The charges against her? Well, they are extremely vague. In fact, they have never been presented in full details, but somehow involve spying. This does not just represent a flimsy case, or a grave injustice: it also represents a blatant attempt by the Iranian regime to take the British foreign policy hostage to extort concessions and dictate term.
The price tag that Tehran now has put on Nazanin’s release is over £300 million. Cash that the regime in Iran desperately wants and needs to develop weapons, support terrorism and militias that will harm countless more lives asides from Nazanin’s.
Nazanin deserves to be released and reunited with her family in the UK. Every minute she spends in prison is not just a minute of her life wasted, it is a minute away from a husband that loves her, a daughter that misses her while she continues to live without her mother, and it is weekends with friends and family that will never happen.
Meanwhile, Iran has just had the 64th UN resolution criticising its egregious human rights record passed against it. The prison Nazanin is locked in, the notorious Evin Prison, has seen incinerations for years that resulted in just those types of resolutions. This include the imprisonment of thousands of innocent Iranians who were part of the 30.000 political prisoners, majority of them activists of the People’s Mojahedon Organisation of Iran (PMOI/MEK), the principal Iranian opposition movement, executed in a matter of weeks in 1988. This behaviour is not new: it started just after the revolution when American hostages were imprisoned, and this is simply the latest chapter.
This imprisonment is a high-stakes showdown, and indicates that the regime is so desperate that its leaders are willing to make headlines and risk action for cash. A British policy that does not yield to this extortion attempt is the only one that will break a cycle of kidnappings and apparent ransom that has been repeated since 1979. By not giving into the Iranian government’s demands, it will also make continuing to hold Nazanin a losing strategy. When they add up future business dealings with the UK that they will lose out on and the cost of additional sanctions, a release of their prisoner looks a whole lot better.
This same policy of holding firm in the face of extortion attempts that will fund terror against the UK and its allies should not stop at Nazanin’s case either. The IRGC, which has been involved in massacring civilians in nearly every country in the Middle East, has also carried out facilitated attacks globally, including on European soil, through its proxy, Hezbollah. Behind their prolific terrorist activities is a well-known business empire, since the guards control or hold a stake in major companies in nearly every major industry in Iran. Unfortunately, European governments and the UK have gone ahead with massive business dealings that risk to fund this very group despite knowing the consequences. We must penalise terror groups, not shower them with cash.

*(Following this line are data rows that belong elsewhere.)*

/-- A swap refused whole changes nothing but indications (R419). -/
@[simp] theorem refuseSwap_keeps (l : List (Nat × Nat)) (s : State) :
    (refuseSwap l s).bank = s.bank ∧ (refuseSwap l s).recorder = s.recorder ∧ (refuseSwap l s).crp = s.crp ∧
    (refuseSwap l s).upd = s.upd ∧ (refuseSwap l s).ing = s.ing ∧ (refuseSwap l s).cor = s.cor ∧
    (refuseSwap l s).acq = s.acq ∧ (refuseSwap l s).tim = s.tim ∧ (refuseSwap l s).ref = s.ref ∧
    (refuseSwap l s).net = s.net ∧ (refuseSwap l s).mach = s.mach ∧ (refuseSwap l s).pst = s.pst ∧
    (refuseSwap l s).cht = s.cht ∧ (refuseSwap l s).dsp = s.dsp ∧ (refuseSwap l s).tsk = s.tsk ∧
    (refuseSwap l s).nfl = s.nfl ∧ (refuseSwap l s).pai = s.pai ∧ (refuseSwap l s).key = s.key ∧
    (refuseSwap l s).grade = s.grade ∧ (refuseSwap l s).free = s.free ∧ (refuseSwap l s).pending = s.pending := by
  have h (l : List (Nat × Nat)) : ∀ t : State,
      { l.foldl (fun s b => stickyIf (blockUp s b.1) b.1 b.2 s) t with io := t.io } = t := by
    induction l with
    | nil => intro t; rfl
    | cons b l ih =>
      intro t
      have := ih (stickyIf (blockUp t b.1) b.1 b.2 t)
      simp only [List.foldl_cons]
      rw [State.mk.injEq] at this ⊢
      simp_all
  have e := h l (crpReject s)
  rw [State.mk.injEq] at e
  simp_all [refuseSwap]

end Sys2Proof.Machine
end

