@[simp] theorem setAcq_seen (a : Acq) (s : State) (ha : a.code = s.acq.code ∨ F.signal = true)
    (hF : Scope.Le ⟨[.acq], [], [], false, false⟩ F) : seen F (setAcq a s) = seen F s := seen_with_acq (hF.parts _ (by simp)) _ ha

@[simp] theorem allocCapture_seen (mask len startMs state stored : Nat) (late : Bool) (s : State) (hF : Scope.Le ⟨[.acq, .free], [], [], false, false⟩ F) :
    seen F (allocCapture mask len startMs state stored late s) = seen F s := seen_mono hF (by unfold allocCapture; simp)

@[simp] theorem execCapture_seen (s u : State) (hF : Scope.Le ⟨[.io, .acq, .free], [], (one Reg.ACQ_STICKY :: raised), false, false⟩ F) :
    seen F (ran (execCapture s) u) = seen F s := seen_mono hF (by unfold execCapture; simp)

@[simp] theorem execCaptureRelease_seen (id : Nat) (s u : State) (hF : Scope.Le ⟨[.acq], [], [], false, false⟩ F) :
    seen F (ran (execCaptureRelease id s) u) = seen F s := seen_mono hF (by unfold execCaptureRelease; simp)

@[simp] theorem execCaptureWindowStart_seen (id : Nat) (s u : State) (hF : Scope.Le ⟨[.acq], [], [], false, false⟩ F) :
    seen F (ran (execCaptureWindowStart id s) u) = seen F s := seen_mono hF (by unfold execCaptureWindowStart; simp)

@[simp] theorem execCaptureWindowEnd_seen (w : WindowFrames) (s u : State) (hF : Scope.Le ⟨[.acq], [], [], false, false⟩ F) :
    seen F (ran (execCaptureWindowEnd w s) u) = seen F s := seen_mono hF (by unfold execCaptureWindowEnd; simp)

@[simp] theorem incHalf_seen (a lo : Nat) (s : State) (hF : Scope.Le ⟨[.bank], [one a], [], false, false⟩ F) :
    seen F (incHalf a lo s) = seen F s := seen_mono hF (by unfold incHalf; simp)

@[simp] theorem makeRoom_seen (need n : Nat) (s : State) (hF : Scope.Le ⟨[.bank, .io, .acq], [one Reg.ACQ_SNAP_COUNT], one Reg.ACQ_STICKY :: raised, false, false⟩ F) :
    seen F (makeRoom need n s) = seen F s := by
  refine seen_mono hF ?_
  induction n generalizing s with
  | zero => rfl
  | succ n ih =>
    unfold makeRoom
    split
    · rfl
    split
    · rfl
    · rw [ih]
      simp

@[simp] theorem execSnapshotScheduledCapture_seen (s u : State) (hF : Scope.Le ⟨[.bank, .acq, .free, .io], [one Reg.ACQ_SNAP_COUNT], (one Reg.ACQ_STICKY :: raised), false, false⟩ F) :
    seen F (ran (execSnapshotScheduledCapture s) u) = seen F s := by
  refine seen_mono hF ?_
  conv_lhs => unfold execSnapshotScheduledCapture; zeta
  (repeat' split) <;> simp

@[simp] theorem snapGets_seen (q : Search) (bytes : List Byte) (s : State) (hF : Scope.Le ⟨[.acq], [], [], false, false⟩ F) :
    seen F (snapGets q bytes s) = seen F s := seen_mono hF (by unfold snapGets; simp)

@[simp] theorem endSearch_seen (q : Search) (status blocks : Nat) (noise : Option Nat) (peaks : List Peak) (s : State) (hF : Scope.Le ⟨[.io, .acq, .free], [], raised, false, false⟩ F) :
    seen F (endSearch q status blocks noise peaks s) = seen F s := seen_mono hF (by unfold endSearch; simp)

@[simp] theorem enqueueSearch_seen (q : Search) (s : State) (hF : Scope.Le ⟨[.io, .acq, .free], [], (one Reg.ACQ_STICKY :: raised), false, false⟩ F) :
    seen F (enqueueSearch q s) = seen F s := seen_mono hF (by unfold enqueueSearch; simp)

@[simp] theorem execAcqJob_seen (w : Word) (s u : State) (hF : Scope.Le ⟨[.io, .acq, .free], [], (one Reg.ACQ_STICKY :: raised), false, false⟩ F) :
    seen F (ran (execAcqJob w s) u) = seen F s := seen_mono hF (by unfold execAcqJob; simp)

@[simp] theorem execAcqSearch_seen (s u : State) (hF : Scope.Le ⟨[.bank, .io, .acq, .dsp, .free], [dspCnt], (one Reg.ACQ_STICKY :: raised), false, false⟩ F) :
    seen F (ran (execAcqSearch s) u) = seen F s := seen_mono hF (by unfold execAcqSearch; simp)

theorem dropExpired_seen {s t : State} {q : Search} (h : dropExpired s = some (q, t)) (hF : Scope.Le ⟨[.acq], [], [], false, false⟩ F) :
    seen F t = seen F s := by
  refine seen_mono hF ?_
  unfold dropExpired at h
  split at h
  · cases h
    simp
  · split at h <;> cases h
    simp

@[simp] theorem execSearchStart_seen (pipe : Nat) (s u : State) (hF : Scope.Le ⟨[.io, .acq, .free], [], raised, false, false⟩ F) :
    seen F (ran (execSearchStart pipe s) u) = seen F s := by
  refine seen_mono hF ?_
  unfold execSearchStart
  dsimp only [ran]
  split
  next q t h =>
    have ht := dropExpired_seen (F := ⟨[.io, .acq, .free], [], raised, false, false⟩) h (by simp)
    simp [ht]
  · split
    · rfl
    split <;> simp

@[simp] theorem acqDownCheck_seen (s : State) (hF : Scope.Le ⟨[.bank, .io, .crp, .acq], [between 8388608 9437184], [between 8388608 9437184], false, true⟩ F) :
    seen F (acqDownCheck s) = seen F s := seen_mono hF (by unfold acqDownCheck; simp)

@[simp] theorem execSearchComplete_seen (pipe : Nat) (s u : State) (hF : Scope.Le ⟨[.bank, .io, .crp, .acq, .free], [between 8388608 9437184], (between 8388608 9437184 :: raised), false, true⟩ F) :
    seen F (ran (execSearchComplete pipe s) u) = seen F s := by
  refine seen_mono hF ?_
  unfold execSearchComplete
  split <;> simp

@[simp] theorem putSnap_seen (x : Snap) (s : State) (hF : Scope.Le ⟨[.acq], [], [], false, false⟩ F) :
    seen F (putSnap x s) = seen F s := seen_mono hF (by unfold putSnap; simp)

@[simp] theorem endSnap_seen (x : Snap) (status : Nat) (s : State) (hF : Scope.Le ⟨[.bank, .io, .acq, .net, .mach, .pai], [one Reg.ACQ_RSNAP_COUNT], (one Reg.NFL_STICKY :: netSticky :: raised), false, false⟩ F) :
    seen F (endSnap x status s) = seen F s := seen_mono hF (by unfold endSnap; simp)

@[simp] theorem dropSnapJob_seen (handle : Nat) (s : State) (hF : Scope.Le ⟨[.bank, .io, .dsp], [dspCnt], raised, false, false⟩ F) :
    seen F (dropSnapJob handle s) = seen F s := by
  refine seen_mono hF ?_
  unfold dropSnapJob
  split <;> simp

@[simp] theorem snapComplete_seen (n : Nat) (f : RxFrame) (x : Snap) (s : State) (hF : Scope.Le ⟨[.bank, .io, .acq, .net, .mach, .dsp, .pai], [one Reg.ACQ_RSNAP_COUNT, netCnt n, dspCnt, one Reg.DSP_HELD_MAX], (one Reg.NFL_STICKY :: netSticky :: one Reg.DSP_STICKY :: raised), false, false⟩ F) :
    seen F (snapComplete n f x s) = seen F s := by
  refine seen_mono hF ?_
  conv_lhs => unfold snapComplete; zeta
  (repeat' split) <;> simp

@[simp] theorem snapJoin_seen (n : Nat) (f : RxFrame) (x : Snap) (s : State) (hF : Scope.Le ⟨[.bank, .io, .acq, .net, .mach, .dsp, .pai], [netCnt n, one Reg.ACQ_RSNAP_COUNT, dspCnt, one Reg.DSP_HELD_MAX], (one Reg.NFL_STICKY :: netSticky :: one Reg.DSP_STICKY :: raised), false, false⟩ F) :
    seen F (snapJoin n f x s) = seen F s := seen_mono hF (by unfold snapJoin; simp)

@[simp] theorem snapNew_seen (n : Nat) (f : RxFrame) (s : State) (hF : Scope.Le ⟨[.bank, .io, .acq, .net, .mach, .dsp, .pai], [netCnt n, one Reg.ACQ_RSNAP_COUNT, dspCnt, one Reg.DSP_HELD_MAX], (one Reg.NFL_STICKY :: netSticky :: one Reg.DSP_STICKY :: raised), false, false⟩ F) :
    seen F (snapNew n f s) = seen F s := seen_mono hF (by unfold snapNew; simp)

@[simp] theorem snapPart_seen (n : Nat) (f : RxFrame) (s : State) (hF : Scope.Le ⟨[.bank, .io, .acq, .net, .mach, .dsp, .pai], [netCnt n, one Reg.ACQ_RSNAP_COUNT, dspCnt, one Reg.DSP_HELD_MAX], (one Reg.NFL_STICKY :: netSticky :: one Reg.DSP_STICKY :: raised), false, false⟩ F) :
    seen F (snapPart n f s) = seen F s := by
  refine seen_mono hF ?_
  conv_lhs => unfold snapPart; zeta
  (repeat' split) <;> simp

@[simp] theorem execSnapFrame_seen (n : Nat) (s u : State) (hF : Scope.Le ⟨[.bank, .io, .acq, .net, .mach, .dsp, .pai], [paiCnt, netCnt n, dspCnt, one Reg.ACQ_RSNAP_COUNT, one Reg.DSP_HELD_MAX], (one Reg.NFL_STICKY :: netSticky :: one Reg.DSP_STICKY :: raised), false, false⟩ F) :
    seen F (ran (execSnapFrame n s) u) = seen F s := seen_mono hF (by unfold execSnapFrame; simp)

@[simp] theorem execSnapReassemblyTimeout_seen (m : Nat) (s u : State) (hF : Scope.Le ⟨[.bank, .io, .acq, .net, .mach, .pai], [one Reg.ACQ_RSNAP_COUNT], (one Reg.NFL_STICKY :: netSticky :: raised), false, false⟩ F) :
    seen F (ran (execSnapReassemblyTimeout m s) u) = seen F s := by
  refine seen_mono hF ?_
  unfold execSnapReassemblyTimeout
  (repeat' split) <;> simp

theorem Tab.get_foldl_put_of_not_mem {l : List (Nat × Word)} {a : Nat} (h : ∀ e ∈ l, e.1 ≠ a) (t : Tab Word) :
    Tab.get RegMap.reset (l.foldl (fun t e => Tab.put RegMap.reset t e.1 e.2) t) a = Tab.get RegMap.reset t a :=
  List.foldlRecOn (motive := fun u => Tab.get RegMap.reset u a = Tab.get RegMap.reset t a) l _ rfl
    fun _ hu e he => (Tab.get_put_ne _ _ _ (Ne.symm (h e he))).trans hu

@[simp] theorem swapRegs_seen (sets : BitVec 8) (s : State) (hF : Scope.Le ⟨[.bank], [ofSets sets], [], false, false⟩ F) :
    seen F (swapRegs sets s) = seen F s := by
  refine seen_mono hF (seen_with_bank (by simp) _ (regSeen_eq_iff.2 fun a ha => ⟨?_, rfl⟩))
  have hout : inSets sets a = false := by simpa [ofSets] using ha
  rw [Tab.get_foldl_put_of_not_mem, Tab.get_filter _ fun a => !inSets sets a]
  · simp [hout]
  · rintro e he rfl
    simp [hout] at he

@[simp] theorem setRef_seen (r : Ref) (s : State) (hF : Scope.Le ⟨[.ref], [], [], false, false⟩ F) :
    seen F (setRef r s) = seen F s := seen_mono hF (by unfold setRef; simp)

@[simp] theorem netCtrlChanged_seen (old s : State) (n : Nat) (hF : Scope.Le ⟨[.io, .net], [], (one (Reg.NET_STICKY n) :: raised), false, false⟩ F) :
    seen F (netCtrlChanged old s n) = seen F s := seen_mono hF (by unfold netCtrlChanged; simp)
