-- ==== Sys2Proof/Machine/Ops.lean ====
section
/-!
DEFINITION. The named operations that the meanings share: access to the parts of the state, the notice latch and
its parcels (R160, R181, R183), the routing and moving of calls and notices (R160), and the counters (R157).
-/

namespace Sys2Proof.Machine

/-! ## Access -/

/-- The Link Port of a link. -/
def portOf (s : State) (l : Link) : Port := s.ports.get l

/-- The state with one Link Port replaced. -/
def setPort (l : Link) (p : Port) (s : State) : State := { s with ports := s.ports.set l p }

/-- The state with one Link Port changed. -/
def modPort (l : Link) (f : Port → Port) (s : State) : State := setPort l (f (portOf s l)) s

/-- The train state of a link. -/
def trainOf (s : State) (l : Link) : Option Train := s.intake.trains.get l

/-- The state with the train state of a link replaced. -/
def setTrain (l : Link) (t : Option Train) (s : State) : State :=
  { s with intake.trains := s.intake.trains.set l t }

/-- The directory entry of a roster index. -/
def entryOf (s : State) (i : RosterIndex) : DirEntry := s.intake.directory[i]

/-- The state with a directory entry replaced. -/
def setEntry (i : RosterIndex) (e : DirEntry) (s : State) : State :=
  { s with intake.directory := s.intake.directory.set i e }

/-- The roster record of an index. -/
def recordOf (s : State) (i : RosterIndex) : RosterRecord := s.tables.roster[i]

/-- The state with a roster record replaced. -/
def setRecord (i : RosterIndex) (r : RosterRecord) (s : State) : State :=
  { s with tables.roster := s.tables.roster.set i r }

/-- The plan of a slot, `none` when it is EMPTY. -/
def planOf (s : State) (p : Fin 8) : Option Plan := s.tables.plans[p]

/-- The control slot of a link. -/
def slotOf (s : State) (l : Link) : Slot := s.control.slots.get l

/-- The state with the control slot of a link replaced. -/
def setSlot (l : Link) (x : Slot) (s : State) : State :=
  { s with control.slots := s.control.slots.set l x }

/-- The state with the head order changed, if the queue has one. -/
def modHead (f : Order → Order) (s : State) : State :=
  match s.scheduler.queue with
  | [] => s
  | o :: os => { s with scheduler.queue := f o :: os }

/-- The state with the impression context changed, if an impression is in progress. -/
def modImpression (f : Impression → Impression) (s : State) : State :=
  { s with scheduler.impression := s.scheduler.impression.map f }

/-- A set of seat numbers with one more in it. -/
def addSeat (n : Nat) (xs : List Nat) : List Nat := if n ∈ xs then xs else xs ++ [n]

/-! ## Distances along the line count -/

/-- How far a line value lies ahead of another, modulo 2^48 (R71). -/
def linesAhead (x from_ : LineValue) : Nat := (x - from_).toNat

/-- A line value is ahead of L when its distance is below 2^47 (R71). -/
def isAhead (x l : LineValue) : Bool := decide (linesAhead x l < 2 ^ 47)

/-- A line value has been reached when it equals L or counts as passed (R84). -/
def isReached (x l : LineValue) : Bool := decide (x = l) || !isAhead x l

/-! ## Notices -/

/-- The nine notice kinds, in the order of their bits (section 12.3). -/
inductive NoticeKind where
  | orderDone
  | pageDeficient
  | tileLate
  | trainFault
  | storeLow
  | underrun
  | callDropped
  | linkChange
  | linkErrors
  deriving DecidableEq, Repr

/-- The bit of a notice kind (section 12.3). -/
def kindBit : NoticeKind → BitVec 9
  | .orderDone => 1
  | .pageDeficient => 2
  | .tileLate => 4
  | .trainFault => 8
  | .storeLow => 16
  | .underrun => 32
  | .callDropped => 64
  | .linkChange => 128
  | .linkErrors => 256

/-- A kind set holds a kind. -/
def holdsKind (set : BitVec 9) (k : NoticeKind) : Bool := set &&& kindBit k != 0

/-- A link is open for calls and notices while it is UP and not quiet (R160). -/
def isOpen (p : Port) : Bool := p.state == .up && !p.quiet

/-- The link on which a call or notice for the chosen link is queued (R160). -/
def routeLink (chosen : Link) (s : State) : Link :=
  if isOpen (portOf s chosen) then chosen
  else if isOpen (portOf s chosen.other) then chosen.other
  else chosen

/-- A notice filled with the latch and time mark of this moment (R183). -/
def freshNotice (s : State) : Notice := { kinds := s.notices.latched, mark := s.timeMark }

/-- A notice is sent: the notice slot of the link chosen for the report link takes a fresh notice, or the one
waiting there is filled again (R183). -/
def sendNotice (s : State) : State :=
  modPort (routeLink s.tables.settings.reportLink s) (fun p => { p with notice := some (freshNotice s) }) s

/-- A block latches a kind: a clear kind joins the latch and sends a notice if it is enabled (R181, R183). -/
def latchKind (k : NoticeKind) (s : State) : State :=
  if holdsKind s.notices.latched k then s
  else
    let s1 : State := { s with notices.latched := s.notices.latched ||| kindBit k }
    if holdsKind s1.notices.enabled k then sendNotice s1 else s1

/-! ## Moving waiting parcels between the links -/

/-- The calls and the notice waiting on one link move to the other: calls to the back of its queue, as many as it
has room for, the notice to its slot, where two become one filled afresh (R160, R183). -/
def moveWaiting (src dst : Link) (s : State) : State :=
  let p := portOf s src
  let q := portOf s dst
  let room := Config.callPlaces - q.calls.length
  let notice :=
    match p.notice, q.notice with
    | none, n => n
    | some n, none => some n
    | some _, some _ => some (freshNotice s)
  setPort dst { q with calls := q.calls ++ p.calls.take room, notice := notice }
    (setPort src { p with calls := p.calls.drop room, notice := none } s)

/-- Applied when a link has stopped or started being open: where exactly one link is open, what waits on the other
moves to it (R160). -/
def rerouteWaiting (s : State) : State :=
  match isOpen (portOf s .a), isOpen (portOf s .b) with
  | true, false => moveWaiting .b .a s
  | false, true => moveWaiting .a .b s
  | true, true | false, false => s

/-! ## Counters -/

/-- A counter rises by 1 and stops at 65535 (R157, R187). -/
def bump (c : Count) : Count := if c = 65535 then c else c + 1

/-- The five receive counters of a link (R157). -/
inductive ReceiveCounter where
  | oversize
  | checkError
  | unknownKind
  | misaddressed
  | stray
  deriving DecidableEq, Repr

/-- The value of a receive counter. -/
def receiveCount (c : Counters) : ReceiveCounter → Count
  | .oversize => c.oversize
  | .checkError => c.checkError
  | .unknownKind => c.unknownKind
  | .misaddressed => c.misaddressed
  | .stray => c.stray

/-- The counters with one receive counter raised. -/
def bumpReceive (c : Counters) : ReceiveCounter → Counters
  | .oversize => { c with oversize := bump c.oversize }
  | .checkError => { c with checkError := bump c.checkError }
  | .unknownKind => { c with unknownKind := bump c.unknownKind }
  | .misaddressed => { c with misaddressed := bump c.misaddressed }
  | .stray => { c with stray := bump c.stray }

/-- A receive counter of a link rises; from 0 it latches LINK_ERRORS (R157, R187). -/
def countReceive (l : Link) (k : ReceiveCounter) (s : State) : State :=
  let before := receiveCount (portOf s l).counters k
  let s1 := modPort l (fun p => { p with counters := bumpReceive p.counters k }) s
  if before = 0 then latchKind .linkErrors s1 else s1

/-! ## Orders -/

/-- A plan is pinned while an order in the queue names it (R10). -/
def planPinned (s : State) (p : Fin 8) : Bool := s.scheduler.queue.any fun o => decide (o.plan = p)

/-- The order at the head, when it is ACTIVE or ENDING (R37, R73). -/
def printingOrder (s : State) : Option Order :=
  match s.scheduler.queue with
  | o :: _ => if o.state = .active ∨ o.state = .ending then some o else none
  | [] => none

/-- The seat number by which a plan names a roster index, if it does; a plan names an index at most once (R7). -/
def seatOfIndex (p : Plan) (i : RosterIndex) : Option Nat := p.seats.findIdx? fun x => decide (x.index = i)

/-- The decision of an order for a roster index, with the seat number that has it. -/
def decisionFor (s : State) (o : Order) (i : RosterIndex) : Option (Nat × Decision) :=
  match planOf s o.plan with
  | none => none
  | some p =>
    match seatOfIndex p i with
    | none => none
    | some n => (o.decisions[n]?).map fun e => (n, e.decision)

end Sys2Proof.Machine
end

The cost of rewarding Iran’s terror activities is more kidnapping, deadlier weapons, more terror, and also a far more dangerous UK. Iranian activities have been a primary catalyst for mass migration from Syria, Lebanon, and beyond. And terrorist groups such as Daesh capitalised on the reaction to the sectarian policy that Tehran ideologically pursues, and has thrived in Iranian-dominated areas.
We must demand that Nazanin be released – and that will only happen without a far higher cost if we are to penalise the regime for its unacceptable actions and make them costly instead of profitable. Failure to push back against the current system, risk to reward terror which will mean more bloodshed, more refugees, and more kidnapping. As Sir Winston Churchill would say, “an appeaser is one who feeds a crocodile hoping it will eat him last.”